INSIDE WEDNESDAY TV:
- MasterChef: United Tastes of America (8/7c, Fox): A two-hour episode brings back the Mystery Box, as the remaining chefs try to make a gourmet treat out of Army rations. Then it’s time for the tag-team challenge.
- Abbott Elementary (8/7c, ABC): A four-episode binge from Season 2 includes the season opener on “Development Day,” and at 9/8c, the staff’s eventful trip to a teachers’ conference.
- Republican Primary Debate (9/8c, Fox News Channel and Fox Business Network): Eight GOP candidates for the presidential nomination square off in Milwaukee—but minus the front runner.
- Dr. Pimple Popper (9/8c, TLC): In the season finale, Dr. Sandra Lee deals with an extreme facial birthmark, a shoulder lump and bumps poking through a “man bun.” Followed by the season finale of My Strange Addiction: Still Addicted? (10/9c), where a raw meat fixation and adult breast-feeding are among the unusual behaviors on display.

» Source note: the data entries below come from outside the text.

-- ==== Sys2Proof/Laws/Ops.lean ====
section
/-!
SUPPORT. What the shared operations of Machine/Ops.lean do, said once: tokens, registers, issue and retirement.
-/
namespace Sys2Proof.Machine

/-! ## Registers (R19) -/

@[simp] theorem setReg_zero (t : Strand) (v : Word) : t.setReg 0 v = t := by simp [Strand.setReg]

theorem setReg_eq (t : Strand) (r : BitVec 5) (v : Word) (h : r ≠ 0) :
    t.setReg r v = { t with regs := t.regs.set r.toNat v (by have := r.isLt; omega) } := if_neg h

theorem reg_setReg_same (t : Strand) (r : BitVec 5) (v : Word) (h : r ≠ 0) : (t.setReg r v).reg r = v := by
  rw [setReg_eq t r v h]
  exact Vector.getElem_set_self _

theorem reg_setReg_other (t : Strand) (r q : BitVec 5) (v : Word) (h : q ≠ r) : (t.setReg r v).reg q = t.reg q := by
  have ne : r.toNat ≠ q.toNat := fun e => h (BitVec.eq_of_toNat_eq e.symm)
  by_cases hr : r = 0
  · rw [hr, setReg_zero]
  · rw [setReg_eq t r v hr]
    exact Vector.getElem_set_ne (by have := r.isLt; omega) _ ne

/-! ## Tokens (R258) -/

/-- The strand without its token counts. -/
def Strand.noTok (t : Strand) : Strand := { t with tokTsq := 0, tokMxe := 0, tokCpe0 := 0, tokCpe1 := 0, tokToTsq := 0 }

/-- The state without tokens. -/
def State.noTok (s : State) : State := { s with me := s.me.noTok, pairs := [] }

theorem setTokens_noTok (s : State) (f n : Nat) : (s.setTokens f n).noTok = s.noTok := by
  unfold State.setTokens; split <;> rfl

theorem giveToken_noTok (s : State) (t : BitVec 2) : (s.giveToken t).noTok = s.noTok := by
  unfold State.giveToken; split
  · exact setTokens_noTok ..
  · rfl

/-- Taking a token changes tokens and the mark that the wait is satisfied. -/
theorem takeToken_noTok (s : State) (t : BitVec 2) :
    (s.takeToken t).noTok = { s.noTok with me := { s.noTok.me with tkSat := t.getLsbD 0 || s.me.tkSat } } := by
  unfold State.takeToken
  split
  · rename_i h
    simp only [Bool.and_eq_true] at h
    rw [h.1, ← setTokens_noTok s s.me.waitF (s.tokens s.me s.me.waitF - 1)]
    rfl
  · rename_i h
    have : (t.getLsbD 0 || s.me.tkSat) = s.me.tkSat := by
      cases a : t.getLsbD 0 <;> cases b : s.me.tkSat <;> simp_all
    rw [this]
    rfl
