theorem not_precedes_of_precedes {max : Bool} {a b : Num} (ha : a.Ordinary) (hb : b.Ordinary) (h : precedes max a b = true) :
    precedes max b a = false := by
  rw [not_precedes_iff hb ha]
  cases max
  · exact ((below_iff_key_lt ha hb).mp h).le
  · exact ((below_iff_key_lt hb ha).mp h).le

/-- The extreme of a list of ordinary values is one of them, and none precedes it. -/
theorem foldl_precedes (max : Bool) : ∀ (xs : List Num) (x : Num), (∀ v ∈ x :: xs, v.Ordinary) →
    let y := xs.foldl (fun p q => if precedes max q p then q else p) x
    y ∈ x :: xs ∧ ∀ v ∈ x :: xs, precedes max v y = false := by
  intro xs
  induction xs with
  | nil =>
    intro x hx
    rw [List.forall_mem_singleton] at hx
    exact ⟨List.mem_singleton_self x, List.forall_mem_singleton.mpr (not_precedes_self max hx)⟩
  | cons q xs ih =>
    intro x hx
    obtain ⟨hxo, hqo, hxs⟩ : x.Ordinary ∧ q.Ordinary ∧ ∀ v ∈ xs, v.Ordinary := by simpa using hx
    simp only [List.foldl_cons]
    -- the value kept, and the one dropped, which does not precede it
    obtain ⟨p, o, hp, ho, hpo, hpick, hsame⟩ : ∃ p o, p.Ordinary ∧ o.Ordinary ∧ precedes max o p = false
        ∧ (if precedes max q x then q else x) = p ∧ ∀ v, v ∈ x :: q :: xs ↔ v = o ∨ v ∈ p :: xs := by
      by_cases hq : precedes max q x = true
      · exact ⟨q, x, hqo, hxo, not_precedes_of_precedes hqo hxo hq, if_pos hq, fun v => List.mem_cons⟩
      · exact ⟨x, q, hxo, hqo, Bool.eq_false_iff.mpr hq, if_neg hq, fun v => by simp only [List.mem_cons]; tauto⟩
    rw [hpick]
    have hall : ∀ v ∈ p :: xs, v.Ordinary := List.forall_mem_cons.mpr ⟨hp, hxs⟩
    obtain ⟨hmem, hfirst⟩ := ih p hall
    refine ⟨(hsame _).mpr (.inr hmem), fun v hv => ?_⟩
    rcases (hsame v).mp hv with rfl | hv
    · exact not_precedes_trans ho hp (hall _ hmem) hpo (hfirst p (List.mem_cons_self ..))
    · exact hfirst v hv

end Sys2Proof.Machine
end

section
/-!
PROOFS. Reductions (R289–R291): what a completed one may change, the groups it reads, and its result.
-/
namespace Sys2Proof.Machine

/-! ### What a reduction reads and changes -/

/-- Value of group element `j` of the group at `v`. -/
def State.elemNum (s : State) (v : BitVec 5) (j : Nat) : Num :=
  let row := s.me.row (v.toNat + j / s.me.vl)
  rowValue s.myCtx row.tag (getElem_ row.bits s.me.sewBits (j % s.me.vl))

theorem elemNum_ordinary (s : State) (v : BitVec 5) (j : Nat) : (s.elemNum v j).isNan = true ∨ (s.elemNum v j).Ordinary :=
  rowValue_ordinary ..

/-- Active group indices below `l`, in order; those below the start point take part (R289). -/
def Strand.activeBelow (t : Strand) (k : BitVec 3) (l : Nat) : List Nat := (List.range l).filter (fun j => t.active k j)

/-- Only flags are raised, and free values taken. -/
def State.flagsOnly (s u : State) : Prop :=
  u = { s with me := { s.me with fcsr := u.me.fcsr, ckpt := u.me.ckpt }, freeCtr := u.freeCtr }

theorem flagsOnly_refl (s : State) : s.flagsOnly s := rfl

theorem flagsOnly_trans {s t u : State} (h : s.flagsOnly t) (k : t.flagsOnly u) : s.flagsOnly u := by
  unfold State.flagsOnly at *
  rw [k, h]

theorem raise_flagsOnly (s : State) (fl : Nat) : s.flagsOnly (s.raise fl) := by
  unfold State.flagsOnly
  rw [raise_freeCtr]
  exact raise_only s fl

theorem flagsOnly_loops {s u : State} (h : s.flagsOnly u) : s.loops u := by
  unfold State.flagsOnly at h
  unfold State.loops
  rw [h]

/-- The vector operands as a reduction finds them. -/
structure State.SameOperands (s u : State) : Prop where
  num : u.elemNum = s.elemNum
  code : u.code = s.code
  active : u.me.active = s.me.active
  actives : u.me.activeBelow = s.me.activeBelow
  count : u.me.count = s.me.count
  rounding : u.me.rounding = s.me.rounding
  repro : u.me.repro = s.me.repro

- The Ultimatum: Marry or Move On (streaming on Netflix): If you need a reality TV show to tell you if you’re ready to tie the knot, you’re already in trouble. Regardless, a second season of the relationship experiment introduces five new couples in which one is eager to wed, the other not so sure, so they hook up with another partner from one of the other couples for a trial relationship. Sounds like a plan from hell. Hosts Nick and Vanessa Lachey observe the messy fallout. Launching with eight episodes, with the finale and reunion set for August 30.